Take a moment to check it out. We’re reading about and living through the same problems, different decade using the same tools to capture the same outcomes by a different government agency.
There are lessons to be learnt from these articles and teaching ministers how to be better human beings and how to build a better country as a result of public pressure a good start point.
Mauri ora
Ngawai – thank you for this.
I have read the Newsroom article through, from a viewpoint that while poor Pakeha would have experienced much of what that article described, they would not have experienced all of it. To be poor when one is part of the dominant culture, e.g. what Americans call a ‘poor white’, is one thing. To be poor when one is part of a distinct minority ethnic/cultural group is quite another, yet our social policy doesn’t ‘get’ this, for the most part. It is getting this understanding clear in my own mind which is why I posted in the first place.

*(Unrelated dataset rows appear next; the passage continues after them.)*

-- ==== Sys2Proof/Tests/Slice0.lean ====
section
/-! SUPPORT. Tests of the model: words written out from the encodings of spec/30_encoding.md, the worked examples of spec/95_test_vectors.md and of the rules, and a witness for the hypotheses of every statement. -/

-- One theorem after another: checked side by side, the stacks of their threads pass the memory limit of the check.
set_option Elab.async false

namespace Sys2Proof.Tests

open Sys2Proof.Machine Sys2Proof.Config

/-! ### Well-formedness and decoding -/

/-- 30_encoding.md R116: bits 7:2 of a 64-bit selector must be zero. -/
theorem test_wellFormed_refuses_wide_selector :
    (Instr.vshufF64 0 1 2 4).wellFormed = false ∧ (Instr.vshufI64 0 1 2 0x80).wellFormed = false ∧
      (Instr.vshufF64 0 1 2 3).wellFormed = true ∧ (Instr.vshufF32 0 1 2 0xFF).wellFormed = true := by decide

/-- 95_test_vectors.md 2.1. -/
theorem test_decode_engine :
    decode [0x00000000] = .ok .nop ∧
    decode [0x01000001, 0x00080004] = .ok (.config .hostDouble 4 8) ∧
    decode [0x02000001, 7, 2, 9, 2] = .ok (.loadimp true 7 2 9 2) ∧
    decode [0x02000000, 1, 0, 0, 1] = .ok (.loadimp false 1 0 0 1) ∧
    decode [0x03000000] = .ok .process ∧
    decode [0x04000002] = .ok (.clrdiag 2) ∧
    decode [0x05000001] = .ok (.wrfpm true) := by decide

/-- 95_test_vectors.md 2.1 and FA3; word1 is the low half. -/
theorem test_decode_vbcast :
    decode [0x10010000, 0x3F800000] = .ok (.vbcastF32 1 0x3F800000) ∧
    decode [0x10410000, 0x00000000, 0x3FF00000] = .ok (.vbcastF64 1 0x3FF0000000000000) ∧
    decode [0x10820000, 5] = .ok (.vbcastI32 2 5) ∧
    decode [0x10C20000, 2, 1] = .ok (.vbcastI64 2 0x0000000100000002) := by decide

/-- 30_encoding.md R114, R125: op 0x11, vd 15, va 14, vb 13. -/
theorem test_decode_vadd :
    decode [0x110FED00] = .ok (.vaddF32 15 14 13) ∧
    decode [0x114FED00] = .ok (.vaddF64 15 14 13) ∧
    decode [0x118FED00] = .ok (.vaddI32 15 14 13) ∧
    decode [0x11CFED00] = .ok (.vaddI64 15 14 13) := by decide

/-- 30_encoding.md R114, R125: op 0x12, vd 15, va 14, vb 13. -/
theorem test_decode_vsub :
    decode [0x120FED00] = .ok (.vsubF32 15 14 13) ∧
    decode [0x124FED00] = .ok (.vsubF64 15 14 13) ∧
    decode [0x128FED00] = .ok (.vsubI32 15 14 13) ∧
    decode [0x12CFED00] = .ok (.vsubI64 15 14 13) := by decide

/-- 30_encoding.md R114, R125: op 0x13, vd 15, va 14, vb 13. -/
theorem test_decode_vmul :
    decode [0x130FED00] = .ok (.vmulF32 15 14 13) ∧
    decode [0x134FED00] = .ok (.vmulF64 15 14 13) ∧
    decode [0x138FED00] = .ok (.vmulI32 15 14 13) ∧
    decode [0x13CFED00] = .ok (.vmulI64 15 14 13) := by decide

/-- 30_encoding.md R114, R125: op 0x14, vd 15, va 14, vb 13. -/
theorem test_decode_vdiv :
    decode [0x140FED00] = .ok (.vdivF32 15 14 13) ∧
    decode [0x144FED00] = .ok (.vdivF64 15 14 13) ∧
    decode [0x148FED00] = .ok (.vdivI32 15 14 13) ∧
    decode [0x14CFED00] = .ok (.vdivI64 15 14 13) := by decide

/-- 30_encoding.md R114, R125: op 0x15, vd 15, va 14, vb 13. -/
theorem test_decode_vand :
    decode [0x150FED00] = .ok (.vandF32 15 14 13) ∧
    decode [0x154FED00] = .ok (.vandF64 15 14 13) ∧
    decode [0x158FED00] = .ok (.vandI32 15 14 13) ∧
    decode [0x15CFED00] = .ok (.vandI64 15 14 13) := by decide

/-- 30_encoding.md R114, R125: op 0x16, vd 15, va 14, vb 13. -/
theorem test_decode_vandn :
    decode [0x160FED00] = .ok (.vandnF32 15 14 13) ∧
    decode [0x164FED00] = .ok (.vandnF64 15 14 13) ∧
    decode [0x168FED00] = .ok (.vandnI32 15 14 13) ∧
    decode [0x16CFED00] = .ok (.vandnI64 15 14 13) := by decide

/-- 30_encoding.md R114, R125: op 0x17, vd 15, va 14, vb 13. -/
theorem test_decode_vor :
    decode [0x170FED00] = .ok (.vorF32 15 14 13) ∧
    decode [0x174FED00] = .ok (.vorF64 15 14 13) ∧
    decode [0x178FED00] = .ok (.vorI32 15 14 13) ∧
    decode [0x17CFED00] = .ok (.vorI64 15 14 13) := by decide

/-- 30_encoding.md R114, R125: op 0x18, vd 15, va 14, vb 13. -/
theorem test_decode_vxor :
    decode [0x180FED00] = .ok (.vxorF32 15 14 13) ∧
    decode [0x184FED00] = .ok (.vxorF64 15 14 13) ∧
    decode [0x188FED00] = .ok (.vxorI32 15 14 13) ∧
    decode [0x18CFED00] = .ok (.vxorI64 15 14 13) := by decide

/-- 30_encoding.md R114, R125: op 0x19, vd 15, va 14, vb 13. -/
theorem test_decode_vmin :
    decode [0x190FED00] = .ok (.vminF32 15 14 13) ∧
    decode [0x194FED00] = .ok (.vminF64 15 14 13) ∧
    decode [0x198FED00] = .ok (.vminI32 15 14 13) ∧
    decode [0x19CFED00] = .ok (.vminI64 15 14 13) := by decide

/-- 30_encoding.md R114, R125: op 0x1A, vd 15, va 14, vb 13. -/
theorem test_decode_vmax :
    decode [0x1A0FED00] = .ok (.vmaxF32 15 14 13) ∧
    decode [0x1A4FED00] = .ok (.vmaxF64 15 14 13) ∧
    decode [0x1A8FED00] = .ok (.vmaxI32 15 14 13) ∧
    decode [0x1ACFED00] = .ok (.vmaxI64 15 14 13) := by decide

/-- 30_encoding.md R114, R125: op 0x1B, vd 15, va 14, vb 13. -/
theorem test_decode_vcmpeq :
    decode [0x1B0FED00] = .ok (.vcmpeqF32 15 14 13) ∧
    decode [0x1B4FED00] = .ok (.vcmpeqF64 15 14 13) ∧
    decode [0x1B8FED00] = .ok (.vcmpeqI32 15 14 13) ∧
    decode [0x1BCFED00] = .ok (.vcmpeqI64 15 14 13) := by decide

/-- 30_encoding.md R114, R125: op 0x1C, vd 15, va 14, vb 13. -/
theorem test_decode_vcmpgt :
    decode [0x1C0FED00] = .ok (.vcmpgtF32 15 14 13) ∧
    decode [0x1C4FED00] = .ok (.vcmpgtF64 15 14 13) ∧
    decode [0x1C8FED00] = .ok (.vcmpgtI32 15 14 13) ∧
    decode [0x1CCFED00] = .ok (.vcmpgtI64 15 14 13) := by decide

/-- 30_encoding.md R114, R125: op 0x1D, vd 15, va 14, vb 13. -/
theorem test_decode_vcmplt :
    decode [0x1D0FED00] = .ok (.vcmpltF32 15 14 13) ∧
    decode [0x1D4FED00] = .ok (.vcmpltF64 15 14 13) ∧
    decode [0x1D8FED00] = .ok (.vcmpltI32 15 14 13) ∧
    decode [0x1DCFED00] = .ok (.vcmpltI64 15 14 13) := by decide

I am Pakeha, living in the UK. The experience has given me much to think about – e.g. there are all the issues here about children taken into care, and generally for the same reason(s), as in New Zealand. There is, e.g., the same concern to keep children in their wider family groups if at all possible. So the compare & contrast is interesting. In that sense, anyway, poverty is poverty, although its roots don’t lie in colonisation, as they do for Maori and Pasifika.
As I said earlier, I am welcome to people’s feedback on this and even disagreement with what I am saying.
I don’t buy it for a second Ross …..Choosing to embrace ignorance and doubling down on it when the British imperialist answers you’re looking for, start so close to home. Imperialist political tools have a whakapapa that runs through Ireland, the settlement of the new world North America Australia the South Pacific and Aotearoa at large since the 18th 19th and 20th Centuries.
We’re experiencing live stream newsfeed of what embedded racism looks like in 2019 significantly playing out in public hospitals and other government agencies across Aotearoa today.
Do you “get this” Ross, it’s time for Whanau Ora to grow up and evolve. With funding devolved from government departments who consistently fail to produce the outcomes, we want to see. He Waka Roimata may just fill in the missing pieces of the Whanau Ora jigsaw puzzle alongside the co-design work already underway by Labour Party Maori caucus. Altogether (Andrew, Kelvin, Pene, Nanaia …just saying) the use of new tools might just be the remedy for transformational revolutionary change that we ‘ve been waiting for, for a very long time.
Reading this is bringing me to the opinion makes me think that poverty affects poor Pakeha in very different ways to poor Maori, and poor Pasifika are affected differently again, yet our social policy is still built around a model of one-size-fits-all.
So – since I don’t know very much – is this a fair observation? I would welcome feedback.